» **What you need to do**
All that is needed is every record, duplicated exactly.

» **Information shown**
/-- NONCE_COUNTER_LIMIT (R342): a counter nears 2⁴⁸; new keys come with a new hello. -/
def execNonceCounterLimit (p : Fin 25) (s : State) : Host.Outcome State Fault Refusal :=
  let s := s.begin
  .next (if s.portUp p then s.retrain p else s)

/-- LANE_RECALIBRATE (R390): the lanes in turn; `held` says that the lane's margin holds; where it does not, a signature of the
lane is stored (R261) and the link retrains. -/
def execLaneRecalibrate (p : Fin 25) (held : Bool) (s : State) : Host.Outcome State Fault Refusal :=
  let s := s.begin
  .next (if !s.portUp p then s
    else if !held then
      (s.laneSignatures p (((State.workingLanes (s.port p).laneSet 16)[(s.port p).nextLane]?).toList)).retrain p
    else s.modPort p fun q => { q with nextLane := (q.nextLane + 1) % q.lanes.toNat })

/-- EPOCH_CHANGED_EXPIRY (R225). -/
def execEpochChangedExpiry (p : Fin 25) (s : State) : Host.Outcome State Fault Refusal :=
  .next ((s.begin.modPort p fun q => { q with epochChanged := false }).judgeVerdict p)

/-- Where a spill peer's slot lies in the area: the peers named by the image have slots of their own (R275). -/
def State.spillSlotOf (s : State) (p slot : Nat) : Nat :=
  (if s.kin.img.spillPeer0.getLsbD 63 && State.posEq s.kin.img.spillPeer0 (s.port p).peerPos then 0 else 8192) + slot

/-- The spill area has a page for a slot: it holds one already, or fewer than SPILL_OFFER are in use (R275). -/
def State.spillRoom (s : State) (k : Nat) : Bool :=
  s.alc.spillArea.any (fun x => x.1 = k) || decide (s.alc.spillArea.length < s.alc.spillOffer.toNat)

/-- SPILL_RECEIVED (R275): a spill peer writes one page into this Azard's spill area (`data`), or has it returned. -/
def execSpillReceived (rq : Req) (slot : Nat) (data : Option Bytes) (s : State) : Host.Outcome State Fault Refusal :=
  .next (s.osfel rq fun s =>
    match rq.path with
    | .port p =>
      let k := s.spillSlotOf p slot
      if rq.ctxv || !s.isSpillPeer p then s.nackAccess rq
      else if s.alc.spillOffer.toNat ≤ slot then s.nackAddress rq
      else match data with
        | some d =>
          if !s.spillRoom k then s.nackAddress rq
          else
            let area := Map.set [] s.alc.spillArea k d
            { s with alc.spillArea := area, alc.spillIn := BitVec.ofNat 32 area.length }.ok rq
        | none => s.answer rq .ok 0 (Map.get [] s.alc.spillArea k)
    | _ => s)

end Sys2Proof.Machine
end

» **Task solution**
/-- NONCE_COUNTER_LIMIT (R342): a counter nears 2⁴⁸; new keys come with a new hello. -/
def execNonceCounterLimit (p : Fin 25) (s : State) : Host.Outcome State Fault Refusal :=
  let s := s.begin
  .next (if s.portUp p then s.retrain p else s)

/-- LANE_RECALIBRATE (R390): the lanes in turn; `held` says that the lane's margin holds; where it does not, a signature of the
lane is stored (R261) and the link retrains. -/
def execLaneRecalibrate (p : Fin 25) (held : Bool) (s : State) : Host.Outcome State Fault Refusal :=
  let s := s.begin
  .next (if !s.portUp p then s
    else if !held then
      (s.laneSignatures p (((State.workingLanes (s.port p).laneSet 16)[(s.port p).nextLane]?).toList)).retrain p
    else s.modPort p fun q => { q with nextLane := (q.nextLane + 1) % q.lanes.toNat })

/-- EPOCH_CHANGED_EXPIRY (R225). -/
def execEpochChangedExpiry (p : Fin 25) (s : State) : Host.Outcome State Fault Refusal :=
  .next ((s.begin.modPort p fun q => { q with epochChanged := false }).judgeVerdict p)

/-- Where a spill peer's slot lies in the area: the peers named by the image have slots of their own (R275). -/
def State.spillSlotOf (s : State) (p slot : Nat) : Nat :=
  (if s.kin.img.spillPeer0.getLsbD 63 && State.posEq s.kin.img.spillPeer0 (s.port p).peerPos then 0 else 8192) + slot

/-- The spill area has a page for a slot: it holds one already, or fewer than SPILL_OFFER are in use (R275). -/
def State.spillRoom (s : State) (k : Nat) : Bool :=
  s.alc.spillArea.any (fun x => x.1 = k) || decide (s.alc.spillArea.length < s.alc.spillOffer.toNat)

/-- SPILL_RECEIVED (R275): a spill peer writes one page into this Azard's spill area (`data`), or has it returned. -/
def execSpillReceived (rq : Req) (slot : Nat) (data : Option Bytes) (s : State) : Host.Outcome State Fault Refusal :=
  .next (s.osfel rq fun s =>
    match rq.path with
    | .port p =>
      let k := s.spillSlotOf p slot
      if rq.ctxv || !s.isSpillPeer p then s.nackAccess rq
      else if s.alc.spillOffer.toNat ≤ slot then s.nackAddress rq
      else match data with
        | some d =>
          if !s.spillRoom k then s.nackAddress rq
          else
            let area := Map.set [] s.alc.spillArea k d
            { s with alc.spillArea := area, alc.spillIn := BitVec.ofNat 32 area.length }.ok rq
        | none => s.answer rq .ok 0 (Map.get [] s.alc.spillArea k)
    | _ => s)

end Sys2Proof.Machine
end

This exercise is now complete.